Complementary-metal-oxide-semiconductor (CMOS), active-pixel-sensor (APS), digital camera-on-a-chip technology has progressed rapidly in the six or so years since it was invented by scientists at the NASA Jet Propulsion Laboratory (Pasadena, CA; see Fig. 1). While performing the same general image-capture function as its predecessor, the charge-coupled device (CCD), this highly integrated "system on a chip" produces new types of figures of merit for comparing performance. Some of these figures of merit can be compared to CCD imaging systems by tracing a path from the photons in a scene to the bits coming out of the camera on a chip.
Before entering the camera on a chip, photons are gathered by optics. Although optics typically are not considered part of a sensor, in lower-cost systems the ultimate resolution and image quality are often dominated by the optics and not the sensor itself.

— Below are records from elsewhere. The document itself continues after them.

-- ==== Sys2Proof/Decode.lean ====
section
/-!
DEFINITION. The command decoder, total on all 2^32 words (30_encoding.md R100 to R102), and after it the
encoder, written from the same opcode map.
-/

namespace Sys2Proof

/-- `op = w[31:24]`. -/
def opBits (w : Word) : BitVec 8 := w.extractLsb' 24 8

/-- `a = w[23:12]`. -/
def aBits (w : Word) : BitVec 12 := w.extractLsb' 12 12

/-- `b = w[11:0]`. -/
def bBits (w : Word) : BitVec 12 := w.extractLsb' 0 12

/-- Format Z: `a` and `b` must be 0. -/
def formatZ (w : Word) (i : Instr) : Decoded :=
  if aBits w = 0 ∧ bBits w = 0 then .ok i else .mustBeZero

/-- Format CK: `a` is the column index, `b` the channel index. -/
def formatCK (w : Word) (i : Nat → Nat → Instr) : Decoded :=
  .ok (i (aBits w).toNat (bBits w).toNat)

/-- Formats CC and RA: `a` is a column index or a register number, `b` must be 0. -/
def formatA (w : Word) (i : Nat → Instr) : Decoded :=
  if bBits w = 0 then .ok (i (aBits w).toNat) else .mustBeZero

/-- Format M: `a` must be 0, `b` is the model number. -/
def formatM (w : Word) (i : Nat → Instr) : Decoded :=
  if aBits w = 0 then .ok (i (bBits w).toNat) else .mustBeZero

/-- Format RW: `a` is the register number, `b` the 12-bit value. -/
def formatRW (w : Word) (i : Nat → BitVec 12 → Instr) : Decoded :=
  .ok (i (aBits w).toNat (bBits w))

/-- Format FK: `a[1:0]` selects the field, `a[11:2]` must be 0, `b` is the channel index. -/
def formatFK (w : Word) (i : CalField → Nat → Instr) : Decoded :=
  match (aBits w).toNat with
  | 0 => .ok (i .elev (bBits w).toNat)
  | 1 => .ok (i .azoff (bBits w).toNat)
  | 2 => .ok (i .voff (bBits w).toNat)
  | 3 => .ok (i .hoff (bBits w).toNat)
  | _ => .mustBeZero

/-- Format S: `a` must be 0, `b[0]` selects the source, `b[11:1]` must be 0. -/
def formatS (w : Word) (i : PushSource → Instr) : Decoded :=
  if aBits w = 0 then
    match (bBits w).toNat with
    | 0 => .ok (i .pts)
    | 1 => .ok (i .host)
    | _ => .mustBeZero
  else .mustBeZero

/-- Decoding a command word (30_encoding.md R101, R102). -/
def decode (w : Word) : Decoded :=
  match (opBits w).toNat with
  | 0x00 => formatZ w .nop
  | 0x01 => formatZ w .sysReset
  | 0x02 => formatZ w .asmReset
  | 0x04 => formatA w .csrRd
  | 0x05 => formatRW w .csrWr
  | 0x10 => formatZ w .pktLoad
  | 0x11 => formatCK w .pxDist
  | 0x12 => formatCK w .pxRefl
  | 0x13 => formatCK w .pxSig
  | 0x14 => formatCK w .pxNoise
  | 0x18 => formatA w .colTs
  | 0x19 => formatA w .colMid
  | 0x1A => formatA w .colFid
  | 0x1B => formatA w .colEnc
  | 0x1C => formatA w .colValid
  | 0x1D => formatA w .colAzdeg
  | 0x1E => formatA w .colAzrad
  | 0x20 => formatM w .calBuiltin
  | 0x21 => formatZ w .calExt
  | 0x22 => formatFK w .calGet
  | 0x23 => formatZ w .calRes
  | 0x24 => formatZ w .calNum
  | 0x30 => formatZ w .cvtLast
  | 0x31 => formatZ w .cvtStrongest
  | 0x32 => formatZ w .cvtDual
  | 0x33 => formatZ w .cvtRuntime
  | 0x40 => formatS w .asmPush
  | 0x41 => formatZ w .proc
  | _ => .reservedOpcode

/-- The operation a decoding stands for, if it is one. -/
def Decoded.toInstr : Decoded → Option Instr
  | .ok i => some i
  | .reservedOpcode => none
  | .mustBeZero => none

/-- The operation read from the bits `w` numbered as spec/opcode_table.json numbers them: a command word is
one 32-bit word, so its bits are the table's. -/
def decodeTableWord (nbits w : Nat) : Option Instr :=
  (decode (BitVec.ofNat 32 (w % 2 ^ nbits))).toInstr

/-- A command word from its three fields (30_encoding.md R100). -/
def packWord (op : BitVec 8) (a b : BitVec 12) : Word := op ++ a ++ b

/-- The number of a field select (30_encoding.md R104). -/
def fieldNumber : CalField → BitVec 12
  | .elev => 0
  | .azoff => 1
  | .voff => 2
  | .hoff => 3

/-- The number of a source select (30_encoding.md R104). -/
def sourceNumber : PushSource → BitVec 12
  | .pts => 0
  | .host => 1

/-- The command word of an operation (30_encoding.md R101, R104). -/
def encode : Instr → Word
  | .nop => packWord 0x00 0 0
  | .sysReset => packWord 0x01 0 0
  | .asmReset => packWord 0x02 0 0
  | .csrRd r => packWord 0x04 (BitVec.ofNat 12 r) 0
  | .csrWr r v => packWord 0x05 (BitVec.ofNat 12 r) v
  | .pktLoad => packWord 0x10 0 0
  | .pxDist c k => packWord 0x11 (BitVec.ofNat 12 c) (BitVec.ofNat 12 k)
  | .pxRefl c k => packWord 0x12 (BitVec.ofNat 12 c) (BitVec.ofNat 12 k)
  | .pxSig c k => packWord 0x13 (BitVec.ofNat 12 c) (BitVec.ofNat 12 k)
  | .pxNoise c k => packWord 0x14 (BitVec.ofNat 12 c) (BitVec.ofNat 12 k)
  | .colTs c => packWord 0x18 (BitVec.ofNat 12 c) 0
  | .colMid c => packWord 0x19 (BitVec.ofNat 12 c) 0
  | .colFid c => packWord 0x1A (BitVec.ofNat 12 c) 0
  | .colEnc c => packWord 0x1B (BitVec.ofNat 12 c) 0
  | .colValid c => packWord 0x1C (BitVec.ofNat 12 c) 0
  | .colAzdeg c => packWord 0x1D (BitVec.ofNat 12 c) 0
  | .colAzrad c => packWord 0x1E (BitVec.ofNat 12 c) 0
  | .calBuiltin m => packWord 0x20 0 (BitVec.ofNat 12 m)
  | .calExt => packWord 0x21 0 0
  | .calGet f k => packWord 0x22 (fieldNumber f) (BitVec.ofNat 12 k)
  | .calRes => packWord 0x23 0 0
  | .calNum => packWord 0x24 0 0
  | .cvtLast => packWord 0x30 0 0
  | .cvtStrongest => packWord 0x31 0 0
  | .cvtDual => packWord 0x32 0 0
  | .cvtRuntime => packWord 0x33 0 0
  | .asmPush src => packWord 0x40 0 (sourceNumber src)
  | .proc => packWord 0x41 0 0

end Sys2Proof
end

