-- ==== Sys2Proof/Laws/Decode.lean ====
section
/-!
SUPPORT. The fields of a command word packed from its three fields (30_encoding.md R100).
-/

namespace Sys2Proof

theorem opBits_packWord (op : BitVec 8) (a b : BitVec 12) : opBits (packWord op a b) = op := by
  apply BitVec.eq_of_toNat_eq
  have := op.isLt; have := a.isLt; have := b.isLt
  simp only [opBits, packWord, BitVec.extractLsb'_toNat, BitVec.toNat_append, Nat.shiftRight_eq_div_pow]
  rw [← Nat.shiftLeft_add_eq_or_of_lt a.isLt, ← Nat.shiftLeft_add_eq_or_of_lt b.isLt, Nat.shiftLeft_eq,
    Nat.shiftLeft_eq]
  omega

theorem aBits_packWord (op : BitVec 8) (a b : BitVec 12) : aBits (packWord op a b) = a := by
  apply BitVec.eq_of_toNat_eq
  have := op.isLt; have := a.isLt; have := b.isLt
  simp only [aBits, packWord, BitVec.extractLsb'_toNat, BitVec.toNat_append, Nat.shiftRight_eq_div_pow]
  rw [← Nat.shiftLeft_add_eq_or_of_lt a.isLt, ← Nat.shiftLeft_add_eq_or_of_lt b.isLt, Nat.shiftLeft_eq,
    Nat.shiftLeft_eq]
  omega

theorem bBits_packWord (op : BitVec 8) (a b : BitVec 12) : bBits (packWord op a b) = b := by
  apply BitVec.eq_of_toNat_eq
  have := op.isLt; have := a.isLt; have := b.isLt
  simp only [bBits, packWord, BitVec.extractLsb'_toNat, BitVec.toNat_append, Nat.shiftRight_eq_div_pow]
  rw [← Nat.shiftLeft_add_eq_or_of_lt a.isLt, ← Nat.shiftLeft_add_eq_or_of_lt b.isLt, Nat.shiftLeft_eq,
    Nat.shiftLeft_eq]
  omega

/-- A command word is the packing of its fields. -/
theorem packWord_fields (w : Word) : packWord (opBits w) (aBits w) (bBits w) = w := by
  apply BitVec.eq_of_toNat_eq
  have := w.isLt
  simp only [opBits, aBits, bBits, packWord, BitVec.toNat_append]
  rw [← Nat.shiftLeft_add_eq_or_of_lt (BitVec.isLt _), ← Nat.shiftLeft_add_eq_or_of_lt (BitVec.isLt _)]
  simp only [Nat.shiftLeft_eq, BitVec.extractLsb'_toNat, Nat.shiftRight_eq_div_pow]
  omega

end Sys2Proof
end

Modern on-chip microlenses are formed by an inexpensive single-mask step in the backend of the silicon-wafer-fabrication process. They act as funnels to direct light incident across an entire pixel toward the sensitive portions of the pixel and not as imaging optics. Microlenses increase the responsivity of some low-fill-factor, small-pixel CCDs by a factor of two to three. Unfortunately, however, microlens performance is at its worst when the lenses are most needed.
Under lower light levels when small f-numbers are used, the rays of light striking the sensor surface come from a wide range of angles. Many of these non-normal incident rays are inefficiently funneled by the microlenses and are lost. Because the microlenses are monolithically integrated with the sensor, it makes sense to specify the sensor with its microlens in place, although responsivity at lower f-numbers will drop.
A 1024 x 1024-element color complementary-metal-oxide-semiconductor, active-pixel-sensor camera on a chip was designed for NASA.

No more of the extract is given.